Reprinted with permssion from Stewart, Tabori & Chang

By the Book: “Rose Water and Orange Blossoms” by Maureen Abood

Thursday, November 5th, 2015



Middle Eastern food transcends borders; one nation’s cuisine melts into its neighbor’s. They all have their own versions of standards like hummus, kebabs and baklava. For a Lebanese take on classic Middle Easter fare, I picked up Rose Water & Orange Blossoms by food writer and blogger Maureen Abood. The dishes are interspersed with heartwarming, engaging anecdotes and plenty of tips, serving suggestions and even ingredient brand names, which can be helpful when shopping unfamiliar international aisles.
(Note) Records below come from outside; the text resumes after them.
/-- A slot that no byte of the write falls in is as it was (R52). -/
theorem HalfArray.slot_writeBytes_outside (e : Endian) (arr : HalfArray) {i offset : Nat} (bytes : List Byte)
    (h : 2 * i + 2 ≤ offset ∨ offset + bytes.length ≤ 2 * i) :
    HalfArray.slot e { arr with buffer := arr.buffer.writeBytes offset bytes } i = arr.slot e i := by
  have hlow := Memory.readByte_writeBytes_outside (a := 2 * i) (offset := offset) arr.buffer bytes (by omega)
  have hhigh := Memory.readByte_writeBytes_outside (a := 2 * i + 1) (offset := offset) arr.buffer bytes (by omega)
  cases e <;> simp only [HalfArray.slot, memRead, hlow, hhigh]

/-- The caller's own access is none that it could race with later (R60). -/
theorem State.races_recordAccess {s : State} {name array : ArrayName} {w : Bool} (w' : Bool) (h : s.races name w = false) :
    (s.recordAccess array w').races name w = false := by
  rw [State.races_eq_false] at h ⊢
  rw [State.recordAccess_accesses, List.forall_mem_append, List.forall_mem_singleton]
  exact ⟨h, fun _ _ => (Access.knownTo_eq_true _ _).mpr (.inl rfl)⟩

/-- A caller that has written to an array and got its reply may read it. -/
theorem State.CanAccess.read_after_write {s : State} {name : ArrayName} {w : Bool} {arr : HalfArray}
    (h : s.CanAccess name w arr) (arr' : HalfArray) (r : Reply) :
    (((s.recordAccess name w).putArray name arr').reply r).CanAccess name false arr' := by
  obtain ⟨-, hread⟩ := h.read
  exact ⟨findArray_putArray_same s.arrays name arr', State.races_recordAccess w hread⟩

/-- Settles O49: the bytes stand where they were written, and a later byte-view read and a `get` are admitted and read them. -/
theorem byteViewIsCoherent : Obligations.ByteViewIsCoherent := by
  intro e s name offset bytes arr haccess ⟨hwf, _⟩ hinside
  have hread := haccess.read_after_write { arr with buffer := arr.buffer.writeBytes offset bytes } .ok
  refine ⟨_, _, execWriteBytes_ok haccess hinside,
    findArray_putArray_same s.arrays name _, rfl, fun j b hb => Memory.readByte_writeBytes_inside offset hwf hb,
    fun b hb => Memory.readByte_writeBytes_outside arr.buffer bytes hb,
    fun other hother => findArray_putArray_other s.arrays _ hother, rfl, rfl, rfl, rfl, ?_, fun index i hi hlt => ?_⟩
  · refine ⟨_, execReadBytes_ok hread hinside, ?_⟩
    rw [Memory.readBytes_writeBytes offset bytes hwf]
    rfl
  · refine ⟨_, execGet_ok hread (checkIndex_ok hi hlt), ?_⟩
    cases e <;> rfl

/-! ## A slot holds the last value assigned to it (R180) -/

theorem toInt?_of_checkIndex {arr : HalfArray} {index : HostNumber} {i : Nat} (h : checkIndex arr index = .ok i) :
    index.toInt? = some (i : Int) := by
  rcases checkIndex_cases arr index with ⟨-, hc⟩ | ⟨j, -, -, hc⟩ | ⟨j, hj, -, hc⟩
  · simp [hc] at h
  · simp [hc] at h
  · rw [hc] at h
    cases h
    exact hj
This accessible text covers the spectrum of Lebanese cooking from avocado tabbouleh to zaatar. Straightforward and well written, most of her recipes are weeknight friendly, yet special enough to serve guests. With that in mind, I decided to prepare a classic meat and rice dish called hushweh that Abood described as “perhaps the most beloved Lebanese dish that my family has ever served anyone. Its buttery goodness will bring peace and calm in the face of adversity, and will soothe a weary soul.” Sold!

The recipe is made in three parts. The buttered nuts took just moments to prepare, and the roasted chicken, though delicious on its own and as good as any I’ve ever prepared, can be easily substituted with a store-bought rotisserie chicken (with only a 5-pound bird available to me, it took almost 90 minutes to roast).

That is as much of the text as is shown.